##### Data extract #####

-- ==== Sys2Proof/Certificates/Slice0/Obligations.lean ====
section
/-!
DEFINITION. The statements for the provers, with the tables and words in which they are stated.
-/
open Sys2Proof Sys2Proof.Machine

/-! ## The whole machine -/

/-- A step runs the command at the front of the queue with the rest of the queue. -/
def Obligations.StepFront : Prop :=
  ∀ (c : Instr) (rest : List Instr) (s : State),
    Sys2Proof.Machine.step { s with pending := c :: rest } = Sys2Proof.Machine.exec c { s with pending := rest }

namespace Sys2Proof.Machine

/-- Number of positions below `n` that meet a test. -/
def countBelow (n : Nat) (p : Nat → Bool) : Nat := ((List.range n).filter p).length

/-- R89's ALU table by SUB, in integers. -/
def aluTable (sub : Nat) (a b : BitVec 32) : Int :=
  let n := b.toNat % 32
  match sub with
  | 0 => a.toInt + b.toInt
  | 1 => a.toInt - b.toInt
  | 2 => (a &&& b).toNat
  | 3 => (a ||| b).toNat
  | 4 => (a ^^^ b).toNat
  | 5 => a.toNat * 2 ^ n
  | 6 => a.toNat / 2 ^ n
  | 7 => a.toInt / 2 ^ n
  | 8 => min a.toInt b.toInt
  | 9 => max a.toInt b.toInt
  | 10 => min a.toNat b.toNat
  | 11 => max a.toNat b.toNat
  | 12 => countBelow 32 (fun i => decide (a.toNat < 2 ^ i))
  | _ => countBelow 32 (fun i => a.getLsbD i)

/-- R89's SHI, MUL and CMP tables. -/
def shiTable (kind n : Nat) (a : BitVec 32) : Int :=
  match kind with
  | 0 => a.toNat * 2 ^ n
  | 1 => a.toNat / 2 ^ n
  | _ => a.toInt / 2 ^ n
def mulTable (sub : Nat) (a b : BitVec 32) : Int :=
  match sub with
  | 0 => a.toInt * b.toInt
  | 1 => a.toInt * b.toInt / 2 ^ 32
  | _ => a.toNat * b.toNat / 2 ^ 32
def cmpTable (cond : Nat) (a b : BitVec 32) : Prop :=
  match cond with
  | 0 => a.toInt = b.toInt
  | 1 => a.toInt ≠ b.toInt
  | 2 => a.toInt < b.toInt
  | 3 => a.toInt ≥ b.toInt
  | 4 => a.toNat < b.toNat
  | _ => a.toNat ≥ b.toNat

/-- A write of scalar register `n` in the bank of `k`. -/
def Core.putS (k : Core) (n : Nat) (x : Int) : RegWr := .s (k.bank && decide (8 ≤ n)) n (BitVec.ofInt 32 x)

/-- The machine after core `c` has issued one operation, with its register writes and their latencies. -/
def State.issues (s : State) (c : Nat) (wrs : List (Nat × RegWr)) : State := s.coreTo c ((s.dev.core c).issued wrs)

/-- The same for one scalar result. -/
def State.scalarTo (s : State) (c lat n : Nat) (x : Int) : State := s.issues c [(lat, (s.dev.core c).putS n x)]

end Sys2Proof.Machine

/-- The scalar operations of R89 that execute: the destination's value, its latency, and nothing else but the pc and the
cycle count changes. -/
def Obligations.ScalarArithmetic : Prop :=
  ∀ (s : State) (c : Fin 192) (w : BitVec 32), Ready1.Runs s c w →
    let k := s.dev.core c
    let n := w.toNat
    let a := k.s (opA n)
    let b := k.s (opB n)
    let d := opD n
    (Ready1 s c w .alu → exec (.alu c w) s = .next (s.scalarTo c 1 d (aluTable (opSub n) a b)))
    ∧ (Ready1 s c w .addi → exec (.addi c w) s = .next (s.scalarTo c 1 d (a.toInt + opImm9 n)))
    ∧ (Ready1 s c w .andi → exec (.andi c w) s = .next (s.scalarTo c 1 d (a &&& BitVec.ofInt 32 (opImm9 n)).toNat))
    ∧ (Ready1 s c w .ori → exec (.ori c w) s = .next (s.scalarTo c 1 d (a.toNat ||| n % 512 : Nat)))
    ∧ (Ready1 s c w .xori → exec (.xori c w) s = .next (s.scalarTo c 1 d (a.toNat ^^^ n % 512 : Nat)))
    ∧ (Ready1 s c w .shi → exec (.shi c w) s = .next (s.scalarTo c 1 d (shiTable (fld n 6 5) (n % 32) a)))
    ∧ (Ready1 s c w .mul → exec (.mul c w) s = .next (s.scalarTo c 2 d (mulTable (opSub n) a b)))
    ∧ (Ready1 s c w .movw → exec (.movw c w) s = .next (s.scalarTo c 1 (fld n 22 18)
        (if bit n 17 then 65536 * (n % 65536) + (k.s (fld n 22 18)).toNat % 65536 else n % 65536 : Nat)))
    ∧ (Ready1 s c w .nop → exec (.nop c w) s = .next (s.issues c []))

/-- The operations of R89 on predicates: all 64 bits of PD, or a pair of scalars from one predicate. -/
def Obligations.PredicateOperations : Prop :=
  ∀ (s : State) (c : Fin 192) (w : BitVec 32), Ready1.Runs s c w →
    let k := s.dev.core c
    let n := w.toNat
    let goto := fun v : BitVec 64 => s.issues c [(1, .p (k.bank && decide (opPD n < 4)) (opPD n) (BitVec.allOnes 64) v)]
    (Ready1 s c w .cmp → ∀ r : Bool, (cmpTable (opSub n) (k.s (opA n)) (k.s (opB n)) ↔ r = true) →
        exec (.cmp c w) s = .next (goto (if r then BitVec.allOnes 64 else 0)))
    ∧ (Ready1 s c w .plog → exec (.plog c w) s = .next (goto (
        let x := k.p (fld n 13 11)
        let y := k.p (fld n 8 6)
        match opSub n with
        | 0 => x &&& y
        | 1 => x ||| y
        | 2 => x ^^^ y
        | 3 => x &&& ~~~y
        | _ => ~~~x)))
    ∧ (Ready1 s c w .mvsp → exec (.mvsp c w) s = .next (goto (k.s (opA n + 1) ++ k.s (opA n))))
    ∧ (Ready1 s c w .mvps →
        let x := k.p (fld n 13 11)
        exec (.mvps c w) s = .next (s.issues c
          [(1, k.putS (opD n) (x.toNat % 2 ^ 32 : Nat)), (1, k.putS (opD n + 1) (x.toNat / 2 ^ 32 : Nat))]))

#####
##### Data extract #####

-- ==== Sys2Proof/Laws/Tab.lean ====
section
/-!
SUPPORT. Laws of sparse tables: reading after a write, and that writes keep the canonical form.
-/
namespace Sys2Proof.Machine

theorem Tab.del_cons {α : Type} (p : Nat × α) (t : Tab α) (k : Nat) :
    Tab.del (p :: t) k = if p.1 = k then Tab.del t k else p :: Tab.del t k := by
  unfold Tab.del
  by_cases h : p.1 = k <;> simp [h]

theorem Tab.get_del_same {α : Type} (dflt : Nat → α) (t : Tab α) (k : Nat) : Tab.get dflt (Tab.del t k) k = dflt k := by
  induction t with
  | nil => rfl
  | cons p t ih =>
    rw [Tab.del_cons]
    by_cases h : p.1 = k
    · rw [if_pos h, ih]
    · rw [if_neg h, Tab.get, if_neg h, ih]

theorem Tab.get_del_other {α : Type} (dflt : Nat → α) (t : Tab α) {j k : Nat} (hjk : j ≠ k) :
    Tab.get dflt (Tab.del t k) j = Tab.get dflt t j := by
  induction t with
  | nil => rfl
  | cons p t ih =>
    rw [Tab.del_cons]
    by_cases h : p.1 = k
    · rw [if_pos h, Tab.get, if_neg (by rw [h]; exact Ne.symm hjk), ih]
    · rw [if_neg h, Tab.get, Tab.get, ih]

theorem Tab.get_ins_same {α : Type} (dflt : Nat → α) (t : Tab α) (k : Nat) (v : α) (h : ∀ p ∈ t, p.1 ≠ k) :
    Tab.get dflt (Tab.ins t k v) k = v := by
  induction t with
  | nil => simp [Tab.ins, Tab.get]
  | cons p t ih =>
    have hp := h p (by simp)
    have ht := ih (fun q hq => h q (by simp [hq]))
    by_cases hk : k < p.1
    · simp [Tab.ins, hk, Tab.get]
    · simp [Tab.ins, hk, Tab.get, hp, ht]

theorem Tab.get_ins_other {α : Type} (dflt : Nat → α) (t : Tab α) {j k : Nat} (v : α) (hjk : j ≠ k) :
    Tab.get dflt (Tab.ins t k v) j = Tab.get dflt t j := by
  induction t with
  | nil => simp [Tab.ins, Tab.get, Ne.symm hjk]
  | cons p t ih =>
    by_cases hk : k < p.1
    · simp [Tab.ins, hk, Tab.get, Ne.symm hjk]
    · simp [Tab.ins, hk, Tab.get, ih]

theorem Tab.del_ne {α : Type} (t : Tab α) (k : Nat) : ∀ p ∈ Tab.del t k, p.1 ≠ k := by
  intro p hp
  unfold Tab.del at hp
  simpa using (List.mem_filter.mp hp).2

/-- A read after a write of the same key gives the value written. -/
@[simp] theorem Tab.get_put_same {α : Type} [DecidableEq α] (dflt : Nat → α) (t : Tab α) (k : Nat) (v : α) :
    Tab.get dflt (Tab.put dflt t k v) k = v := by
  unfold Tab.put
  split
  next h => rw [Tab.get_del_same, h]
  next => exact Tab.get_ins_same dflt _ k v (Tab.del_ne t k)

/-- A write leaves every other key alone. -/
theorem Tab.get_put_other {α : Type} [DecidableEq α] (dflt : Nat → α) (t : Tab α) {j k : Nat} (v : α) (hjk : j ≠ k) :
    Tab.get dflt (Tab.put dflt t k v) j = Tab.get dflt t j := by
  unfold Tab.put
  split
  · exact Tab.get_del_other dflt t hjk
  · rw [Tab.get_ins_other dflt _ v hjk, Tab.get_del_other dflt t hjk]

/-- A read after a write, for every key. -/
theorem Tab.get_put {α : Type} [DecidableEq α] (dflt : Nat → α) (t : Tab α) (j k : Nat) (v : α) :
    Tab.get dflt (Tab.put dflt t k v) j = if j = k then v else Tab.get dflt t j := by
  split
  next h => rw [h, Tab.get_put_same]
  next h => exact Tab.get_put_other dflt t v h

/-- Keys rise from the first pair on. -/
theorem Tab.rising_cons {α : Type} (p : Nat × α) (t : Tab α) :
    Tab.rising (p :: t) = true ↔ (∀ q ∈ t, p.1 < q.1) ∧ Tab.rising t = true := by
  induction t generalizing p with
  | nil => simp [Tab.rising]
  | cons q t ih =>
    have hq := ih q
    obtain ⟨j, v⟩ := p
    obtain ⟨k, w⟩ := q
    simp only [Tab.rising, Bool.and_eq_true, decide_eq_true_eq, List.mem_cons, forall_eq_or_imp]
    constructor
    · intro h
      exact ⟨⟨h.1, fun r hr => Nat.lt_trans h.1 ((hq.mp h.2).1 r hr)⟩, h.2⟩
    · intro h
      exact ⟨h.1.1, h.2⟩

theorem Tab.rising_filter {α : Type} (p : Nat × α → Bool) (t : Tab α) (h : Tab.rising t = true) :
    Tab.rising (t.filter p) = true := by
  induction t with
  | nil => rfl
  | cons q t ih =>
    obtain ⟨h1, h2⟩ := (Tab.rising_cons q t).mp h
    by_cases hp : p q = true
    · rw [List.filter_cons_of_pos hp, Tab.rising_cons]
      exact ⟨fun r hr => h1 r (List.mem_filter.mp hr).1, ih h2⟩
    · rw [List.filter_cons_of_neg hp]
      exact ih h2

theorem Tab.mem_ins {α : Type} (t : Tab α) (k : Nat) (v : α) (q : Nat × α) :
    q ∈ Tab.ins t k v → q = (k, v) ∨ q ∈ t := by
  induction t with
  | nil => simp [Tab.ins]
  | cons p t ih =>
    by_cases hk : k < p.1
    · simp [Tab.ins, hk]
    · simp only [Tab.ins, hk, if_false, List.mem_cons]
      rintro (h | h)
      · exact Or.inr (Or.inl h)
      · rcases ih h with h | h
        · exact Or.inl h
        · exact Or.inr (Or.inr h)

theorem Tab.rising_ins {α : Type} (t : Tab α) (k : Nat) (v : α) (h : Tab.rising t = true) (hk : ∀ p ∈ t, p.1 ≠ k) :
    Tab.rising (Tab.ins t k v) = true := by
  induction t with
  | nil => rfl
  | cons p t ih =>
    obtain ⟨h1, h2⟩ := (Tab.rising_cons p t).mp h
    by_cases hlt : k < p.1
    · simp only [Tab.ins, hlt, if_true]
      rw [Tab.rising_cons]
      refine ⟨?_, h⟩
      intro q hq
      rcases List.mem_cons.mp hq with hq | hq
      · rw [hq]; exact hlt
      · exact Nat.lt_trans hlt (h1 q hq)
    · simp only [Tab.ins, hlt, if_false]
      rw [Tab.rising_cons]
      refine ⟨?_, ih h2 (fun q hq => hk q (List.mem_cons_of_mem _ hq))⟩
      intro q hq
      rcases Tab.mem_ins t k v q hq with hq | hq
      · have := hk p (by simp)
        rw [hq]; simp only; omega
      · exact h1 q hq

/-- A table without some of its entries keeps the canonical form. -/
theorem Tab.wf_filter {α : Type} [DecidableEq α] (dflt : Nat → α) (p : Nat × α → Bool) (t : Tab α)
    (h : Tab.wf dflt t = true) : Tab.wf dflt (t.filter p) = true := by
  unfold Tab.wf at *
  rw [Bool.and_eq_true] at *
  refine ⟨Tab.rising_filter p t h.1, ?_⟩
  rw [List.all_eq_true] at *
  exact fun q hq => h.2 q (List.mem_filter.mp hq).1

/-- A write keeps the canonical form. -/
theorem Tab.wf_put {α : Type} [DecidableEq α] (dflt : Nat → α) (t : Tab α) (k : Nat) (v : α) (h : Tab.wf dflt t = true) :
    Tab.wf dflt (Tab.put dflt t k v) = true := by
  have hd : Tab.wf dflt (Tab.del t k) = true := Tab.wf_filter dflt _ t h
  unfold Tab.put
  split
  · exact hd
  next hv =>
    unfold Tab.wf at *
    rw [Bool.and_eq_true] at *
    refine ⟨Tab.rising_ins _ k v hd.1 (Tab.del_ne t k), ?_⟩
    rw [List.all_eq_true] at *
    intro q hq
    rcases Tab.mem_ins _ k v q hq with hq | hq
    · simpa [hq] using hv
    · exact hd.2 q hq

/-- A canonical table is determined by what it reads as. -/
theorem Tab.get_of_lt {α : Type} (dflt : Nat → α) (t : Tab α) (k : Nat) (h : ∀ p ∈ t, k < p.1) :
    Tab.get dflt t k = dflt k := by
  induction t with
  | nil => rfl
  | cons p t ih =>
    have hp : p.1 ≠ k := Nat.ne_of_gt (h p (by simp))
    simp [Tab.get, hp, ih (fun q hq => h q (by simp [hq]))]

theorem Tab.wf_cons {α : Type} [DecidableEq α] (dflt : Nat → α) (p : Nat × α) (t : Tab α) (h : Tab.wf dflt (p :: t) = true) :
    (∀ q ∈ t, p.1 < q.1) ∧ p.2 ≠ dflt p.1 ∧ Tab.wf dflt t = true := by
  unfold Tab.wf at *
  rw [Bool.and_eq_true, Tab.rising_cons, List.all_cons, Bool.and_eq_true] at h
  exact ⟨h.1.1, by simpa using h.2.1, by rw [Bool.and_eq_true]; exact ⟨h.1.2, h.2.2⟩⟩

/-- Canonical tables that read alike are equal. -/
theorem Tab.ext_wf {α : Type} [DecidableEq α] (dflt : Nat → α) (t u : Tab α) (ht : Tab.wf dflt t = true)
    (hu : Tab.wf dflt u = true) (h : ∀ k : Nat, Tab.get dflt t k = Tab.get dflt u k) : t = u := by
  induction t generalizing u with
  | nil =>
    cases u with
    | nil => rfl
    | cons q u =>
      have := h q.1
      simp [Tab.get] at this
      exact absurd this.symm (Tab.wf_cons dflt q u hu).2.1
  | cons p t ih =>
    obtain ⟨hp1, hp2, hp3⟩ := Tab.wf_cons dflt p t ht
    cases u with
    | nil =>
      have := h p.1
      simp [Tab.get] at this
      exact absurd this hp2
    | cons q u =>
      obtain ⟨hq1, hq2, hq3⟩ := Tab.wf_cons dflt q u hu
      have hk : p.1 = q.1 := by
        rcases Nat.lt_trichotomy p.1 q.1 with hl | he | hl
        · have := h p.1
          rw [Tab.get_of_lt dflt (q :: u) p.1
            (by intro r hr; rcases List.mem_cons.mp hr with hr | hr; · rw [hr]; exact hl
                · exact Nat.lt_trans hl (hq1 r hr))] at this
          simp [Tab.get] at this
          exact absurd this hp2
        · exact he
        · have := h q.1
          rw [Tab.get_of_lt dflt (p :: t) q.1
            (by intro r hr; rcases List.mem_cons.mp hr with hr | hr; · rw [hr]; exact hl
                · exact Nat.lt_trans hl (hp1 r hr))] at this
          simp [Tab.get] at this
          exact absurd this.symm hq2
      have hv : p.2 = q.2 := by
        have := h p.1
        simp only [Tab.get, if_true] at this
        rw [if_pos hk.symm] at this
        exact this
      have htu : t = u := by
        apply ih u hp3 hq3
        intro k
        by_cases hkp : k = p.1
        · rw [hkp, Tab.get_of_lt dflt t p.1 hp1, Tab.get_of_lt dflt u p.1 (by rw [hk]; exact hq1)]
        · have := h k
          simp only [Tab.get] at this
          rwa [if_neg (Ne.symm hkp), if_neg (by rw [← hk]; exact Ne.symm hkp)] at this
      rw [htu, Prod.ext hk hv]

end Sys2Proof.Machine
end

#####
##### Data extract #####

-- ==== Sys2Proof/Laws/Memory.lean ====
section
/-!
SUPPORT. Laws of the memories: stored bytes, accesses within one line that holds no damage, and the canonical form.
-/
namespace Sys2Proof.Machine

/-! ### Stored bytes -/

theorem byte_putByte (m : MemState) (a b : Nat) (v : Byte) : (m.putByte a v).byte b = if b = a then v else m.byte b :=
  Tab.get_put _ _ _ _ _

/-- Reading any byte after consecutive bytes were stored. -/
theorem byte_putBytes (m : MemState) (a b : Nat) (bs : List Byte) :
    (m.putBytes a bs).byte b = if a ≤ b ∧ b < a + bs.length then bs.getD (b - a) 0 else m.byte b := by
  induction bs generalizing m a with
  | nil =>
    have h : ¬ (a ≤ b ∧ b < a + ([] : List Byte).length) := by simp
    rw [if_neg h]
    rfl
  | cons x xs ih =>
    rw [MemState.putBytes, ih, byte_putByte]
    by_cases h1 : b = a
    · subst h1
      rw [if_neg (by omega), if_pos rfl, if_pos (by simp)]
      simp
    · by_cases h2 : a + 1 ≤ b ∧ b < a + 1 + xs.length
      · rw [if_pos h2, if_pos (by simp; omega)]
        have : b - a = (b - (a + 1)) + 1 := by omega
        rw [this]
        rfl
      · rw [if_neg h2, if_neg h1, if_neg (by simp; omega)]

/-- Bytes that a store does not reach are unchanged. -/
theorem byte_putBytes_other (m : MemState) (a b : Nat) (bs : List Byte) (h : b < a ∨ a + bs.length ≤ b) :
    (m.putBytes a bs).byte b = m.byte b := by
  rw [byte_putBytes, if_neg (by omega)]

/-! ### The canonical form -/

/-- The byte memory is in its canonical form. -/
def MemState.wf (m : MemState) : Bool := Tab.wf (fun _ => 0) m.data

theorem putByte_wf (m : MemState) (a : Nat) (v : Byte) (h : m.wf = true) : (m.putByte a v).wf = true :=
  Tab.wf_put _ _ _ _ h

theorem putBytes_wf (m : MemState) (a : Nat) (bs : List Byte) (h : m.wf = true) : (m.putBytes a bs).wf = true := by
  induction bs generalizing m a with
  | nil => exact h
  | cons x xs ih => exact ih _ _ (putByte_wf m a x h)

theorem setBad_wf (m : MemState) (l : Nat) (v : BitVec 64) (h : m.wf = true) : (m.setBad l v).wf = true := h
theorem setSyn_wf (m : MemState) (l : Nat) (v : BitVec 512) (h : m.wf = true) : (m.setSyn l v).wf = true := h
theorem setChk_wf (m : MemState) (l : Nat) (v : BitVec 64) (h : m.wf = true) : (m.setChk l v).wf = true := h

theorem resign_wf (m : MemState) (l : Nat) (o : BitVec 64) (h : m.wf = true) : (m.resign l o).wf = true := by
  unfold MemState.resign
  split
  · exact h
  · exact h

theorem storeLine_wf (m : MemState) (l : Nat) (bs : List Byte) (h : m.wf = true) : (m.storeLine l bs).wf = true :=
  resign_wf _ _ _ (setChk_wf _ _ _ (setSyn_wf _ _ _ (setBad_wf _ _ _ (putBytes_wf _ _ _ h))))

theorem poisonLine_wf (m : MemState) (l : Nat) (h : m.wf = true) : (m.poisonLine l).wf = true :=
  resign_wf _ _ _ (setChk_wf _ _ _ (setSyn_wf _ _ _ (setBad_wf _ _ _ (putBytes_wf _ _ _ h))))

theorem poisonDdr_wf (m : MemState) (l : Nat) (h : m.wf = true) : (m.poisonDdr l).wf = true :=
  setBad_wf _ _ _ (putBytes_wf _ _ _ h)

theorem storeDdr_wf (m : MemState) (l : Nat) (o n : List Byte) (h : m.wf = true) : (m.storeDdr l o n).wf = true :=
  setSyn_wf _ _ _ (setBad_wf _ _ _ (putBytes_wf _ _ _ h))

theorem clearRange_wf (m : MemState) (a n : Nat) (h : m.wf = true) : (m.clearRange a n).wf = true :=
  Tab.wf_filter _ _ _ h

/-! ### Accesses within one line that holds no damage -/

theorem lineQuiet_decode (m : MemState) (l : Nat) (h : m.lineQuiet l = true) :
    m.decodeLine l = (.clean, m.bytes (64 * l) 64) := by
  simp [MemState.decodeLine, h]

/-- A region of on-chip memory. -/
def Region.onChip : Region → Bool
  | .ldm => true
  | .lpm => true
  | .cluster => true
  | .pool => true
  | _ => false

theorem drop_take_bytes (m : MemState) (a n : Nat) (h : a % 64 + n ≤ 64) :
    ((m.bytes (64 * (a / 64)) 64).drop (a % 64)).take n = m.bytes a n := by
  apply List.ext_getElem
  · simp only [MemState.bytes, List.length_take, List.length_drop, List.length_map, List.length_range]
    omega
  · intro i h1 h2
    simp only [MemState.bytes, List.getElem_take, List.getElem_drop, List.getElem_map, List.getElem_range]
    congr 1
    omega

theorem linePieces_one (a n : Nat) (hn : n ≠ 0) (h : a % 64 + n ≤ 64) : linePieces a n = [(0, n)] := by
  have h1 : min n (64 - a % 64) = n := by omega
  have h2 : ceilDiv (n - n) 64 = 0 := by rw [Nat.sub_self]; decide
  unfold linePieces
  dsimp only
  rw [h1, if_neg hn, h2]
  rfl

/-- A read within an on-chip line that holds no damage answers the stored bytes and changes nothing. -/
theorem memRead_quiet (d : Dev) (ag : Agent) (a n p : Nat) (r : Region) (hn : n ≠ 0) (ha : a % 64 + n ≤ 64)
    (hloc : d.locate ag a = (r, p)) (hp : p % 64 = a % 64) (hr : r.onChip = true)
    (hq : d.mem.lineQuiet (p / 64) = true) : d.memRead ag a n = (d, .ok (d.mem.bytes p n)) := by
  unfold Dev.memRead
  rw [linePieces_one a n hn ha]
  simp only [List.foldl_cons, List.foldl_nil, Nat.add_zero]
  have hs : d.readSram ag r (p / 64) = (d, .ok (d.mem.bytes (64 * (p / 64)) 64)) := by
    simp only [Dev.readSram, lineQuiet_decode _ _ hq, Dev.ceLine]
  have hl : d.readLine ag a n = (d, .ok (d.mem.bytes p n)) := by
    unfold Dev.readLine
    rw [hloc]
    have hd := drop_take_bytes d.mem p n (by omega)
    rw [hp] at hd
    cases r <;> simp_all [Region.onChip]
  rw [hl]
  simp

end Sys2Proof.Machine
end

#####

**The problem:** For this exercise, output exactly the lines above from the line with "-- ==== Sys2Proof/Certificates/Slice0/Obligations.lean" to the line with "def countBelow (n", counting both, and leave out the rest.

**Output below:**
-- ==== Sys2Proof/Certificates/Slice0/Obligations.lean ====
section
/-!
DEFINITION. The statements for the provers, with the tables and words in which they are stated.
-/
open Sys2Proof Sys2Proof.Machine

/-! ## The whole machine -/

/-- A step runs the command at the front of the queue with the rest of the queue. -/
def Obligations.StepFront : Prop :=
  ∀ (c : Instr) (rest : List Instr) (s : State),
    Sys2Proof.Machine.step { s with pending := c :: rest } = Sys2Proof.Machine.exec c { s with pending := rest }

namespace Sys2Proof.Machine

/-- Number of positions below `n` that meet a test. -/
def countBelow (n : Nat) (p : Nat → Bool) : Nat := ((List.range n).filter p).length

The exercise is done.